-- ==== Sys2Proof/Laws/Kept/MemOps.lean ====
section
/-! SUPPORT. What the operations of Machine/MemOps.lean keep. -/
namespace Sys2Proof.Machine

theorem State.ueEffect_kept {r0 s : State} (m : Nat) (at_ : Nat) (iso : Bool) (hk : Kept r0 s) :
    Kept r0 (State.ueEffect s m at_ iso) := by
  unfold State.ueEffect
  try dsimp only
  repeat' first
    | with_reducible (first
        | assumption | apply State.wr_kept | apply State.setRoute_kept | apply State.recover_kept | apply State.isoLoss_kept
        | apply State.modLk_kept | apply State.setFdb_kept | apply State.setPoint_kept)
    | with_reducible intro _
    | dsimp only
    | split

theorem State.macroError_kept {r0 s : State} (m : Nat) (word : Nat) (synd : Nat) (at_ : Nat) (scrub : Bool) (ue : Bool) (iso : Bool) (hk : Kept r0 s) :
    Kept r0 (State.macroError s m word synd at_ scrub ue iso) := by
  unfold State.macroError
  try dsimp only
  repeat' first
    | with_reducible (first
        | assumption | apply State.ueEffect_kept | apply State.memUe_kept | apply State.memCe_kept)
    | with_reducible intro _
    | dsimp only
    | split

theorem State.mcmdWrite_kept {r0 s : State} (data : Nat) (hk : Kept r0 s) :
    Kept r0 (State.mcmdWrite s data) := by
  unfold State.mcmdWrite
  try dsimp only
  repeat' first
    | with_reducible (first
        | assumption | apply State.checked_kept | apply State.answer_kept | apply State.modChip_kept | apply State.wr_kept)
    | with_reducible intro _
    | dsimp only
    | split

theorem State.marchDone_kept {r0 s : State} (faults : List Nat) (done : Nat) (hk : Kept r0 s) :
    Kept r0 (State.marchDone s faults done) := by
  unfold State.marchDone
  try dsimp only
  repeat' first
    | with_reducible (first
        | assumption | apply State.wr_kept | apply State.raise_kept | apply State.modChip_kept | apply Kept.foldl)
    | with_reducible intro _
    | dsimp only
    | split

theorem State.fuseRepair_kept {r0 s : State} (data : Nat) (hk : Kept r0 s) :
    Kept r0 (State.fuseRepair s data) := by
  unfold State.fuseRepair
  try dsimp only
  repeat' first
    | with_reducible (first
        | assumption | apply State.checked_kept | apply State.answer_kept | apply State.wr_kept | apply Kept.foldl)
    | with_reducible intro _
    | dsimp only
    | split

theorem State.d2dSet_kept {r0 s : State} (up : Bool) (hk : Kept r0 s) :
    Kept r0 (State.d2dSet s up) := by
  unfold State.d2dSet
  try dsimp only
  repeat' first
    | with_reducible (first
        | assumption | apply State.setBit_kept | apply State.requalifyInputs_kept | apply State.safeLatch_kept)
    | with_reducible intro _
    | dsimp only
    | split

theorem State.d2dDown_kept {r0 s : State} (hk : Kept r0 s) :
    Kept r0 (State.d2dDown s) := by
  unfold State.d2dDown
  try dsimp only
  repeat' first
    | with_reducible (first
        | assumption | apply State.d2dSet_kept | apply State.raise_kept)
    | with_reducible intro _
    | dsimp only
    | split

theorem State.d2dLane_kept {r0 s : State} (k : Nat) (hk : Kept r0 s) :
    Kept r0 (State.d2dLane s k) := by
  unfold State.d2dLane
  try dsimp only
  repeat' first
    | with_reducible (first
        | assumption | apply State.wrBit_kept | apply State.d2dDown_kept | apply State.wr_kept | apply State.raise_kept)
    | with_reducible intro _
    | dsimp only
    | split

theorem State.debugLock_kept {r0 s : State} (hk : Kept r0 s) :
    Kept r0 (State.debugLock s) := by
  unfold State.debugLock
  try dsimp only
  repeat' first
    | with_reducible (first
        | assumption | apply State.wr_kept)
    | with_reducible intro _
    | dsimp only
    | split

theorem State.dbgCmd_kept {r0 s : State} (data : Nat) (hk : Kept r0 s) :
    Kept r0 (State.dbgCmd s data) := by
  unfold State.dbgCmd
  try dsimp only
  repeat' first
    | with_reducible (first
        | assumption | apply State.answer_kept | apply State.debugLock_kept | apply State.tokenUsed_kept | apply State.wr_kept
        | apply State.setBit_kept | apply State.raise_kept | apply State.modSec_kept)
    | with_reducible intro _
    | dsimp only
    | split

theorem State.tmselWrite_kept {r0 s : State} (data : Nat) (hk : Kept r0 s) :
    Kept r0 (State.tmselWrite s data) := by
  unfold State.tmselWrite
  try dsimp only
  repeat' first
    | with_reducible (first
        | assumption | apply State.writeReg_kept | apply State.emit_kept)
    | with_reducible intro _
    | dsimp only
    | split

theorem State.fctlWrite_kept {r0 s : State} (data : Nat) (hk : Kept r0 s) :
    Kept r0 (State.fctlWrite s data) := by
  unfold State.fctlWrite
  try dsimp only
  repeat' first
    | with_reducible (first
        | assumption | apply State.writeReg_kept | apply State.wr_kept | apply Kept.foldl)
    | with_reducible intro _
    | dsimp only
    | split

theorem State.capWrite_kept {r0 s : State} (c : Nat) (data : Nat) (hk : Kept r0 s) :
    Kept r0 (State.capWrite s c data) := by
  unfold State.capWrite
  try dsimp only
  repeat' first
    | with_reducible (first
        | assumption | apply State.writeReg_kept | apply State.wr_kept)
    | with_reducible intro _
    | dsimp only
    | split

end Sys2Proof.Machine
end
____________________
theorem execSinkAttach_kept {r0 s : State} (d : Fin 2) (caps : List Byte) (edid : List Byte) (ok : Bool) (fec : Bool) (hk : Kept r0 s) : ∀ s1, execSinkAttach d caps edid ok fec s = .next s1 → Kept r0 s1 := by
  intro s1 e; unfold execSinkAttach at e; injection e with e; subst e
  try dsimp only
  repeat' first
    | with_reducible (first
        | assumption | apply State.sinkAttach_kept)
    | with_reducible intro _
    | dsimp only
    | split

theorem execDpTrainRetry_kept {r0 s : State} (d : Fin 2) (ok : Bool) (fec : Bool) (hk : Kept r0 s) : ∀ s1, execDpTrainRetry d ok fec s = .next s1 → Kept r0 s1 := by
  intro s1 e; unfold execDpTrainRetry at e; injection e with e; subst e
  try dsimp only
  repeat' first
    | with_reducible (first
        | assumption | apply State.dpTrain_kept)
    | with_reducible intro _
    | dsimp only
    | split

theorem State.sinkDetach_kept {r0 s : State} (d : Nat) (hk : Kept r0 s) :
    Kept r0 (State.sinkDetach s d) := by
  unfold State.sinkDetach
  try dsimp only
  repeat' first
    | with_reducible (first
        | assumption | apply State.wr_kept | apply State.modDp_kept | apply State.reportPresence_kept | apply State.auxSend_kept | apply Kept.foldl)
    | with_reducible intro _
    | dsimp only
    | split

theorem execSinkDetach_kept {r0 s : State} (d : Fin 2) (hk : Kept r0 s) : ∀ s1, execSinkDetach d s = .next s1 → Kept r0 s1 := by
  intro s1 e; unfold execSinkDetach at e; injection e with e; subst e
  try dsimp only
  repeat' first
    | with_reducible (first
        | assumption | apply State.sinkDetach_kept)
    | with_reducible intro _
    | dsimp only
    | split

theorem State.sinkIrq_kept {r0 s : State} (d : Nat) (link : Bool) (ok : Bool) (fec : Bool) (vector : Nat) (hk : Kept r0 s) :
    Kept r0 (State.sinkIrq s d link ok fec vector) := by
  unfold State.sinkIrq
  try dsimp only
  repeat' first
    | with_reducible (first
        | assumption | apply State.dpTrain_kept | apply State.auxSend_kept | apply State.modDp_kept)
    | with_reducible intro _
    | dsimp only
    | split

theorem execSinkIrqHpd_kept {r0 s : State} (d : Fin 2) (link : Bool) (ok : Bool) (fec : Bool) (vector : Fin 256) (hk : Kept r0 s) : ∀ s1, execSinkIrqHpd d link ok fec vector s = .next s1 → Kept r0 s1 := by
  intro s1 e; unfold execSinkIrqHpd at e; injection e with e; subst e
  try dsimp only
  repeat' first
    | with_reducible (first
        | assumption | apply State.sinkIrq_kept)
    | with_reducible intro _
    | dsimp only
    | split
____________________
→ **EXERCISE DETAILS**: In the entries above, which lines hold the word "synd"? Copy them out.

→ **SOLUTION FOR THIS PROBLEM**:
theorem State.macroError_kept {r0 s : State} (m : Nat) (word : Nat) (synd : Nat) (at_ : Nat) (scrub : Bool) (ue : Bool) (iso : Bool) (hk : Kept r0 s) :
    Kept r0 (State.macroError s m word synd at_ scrub ue iso) := by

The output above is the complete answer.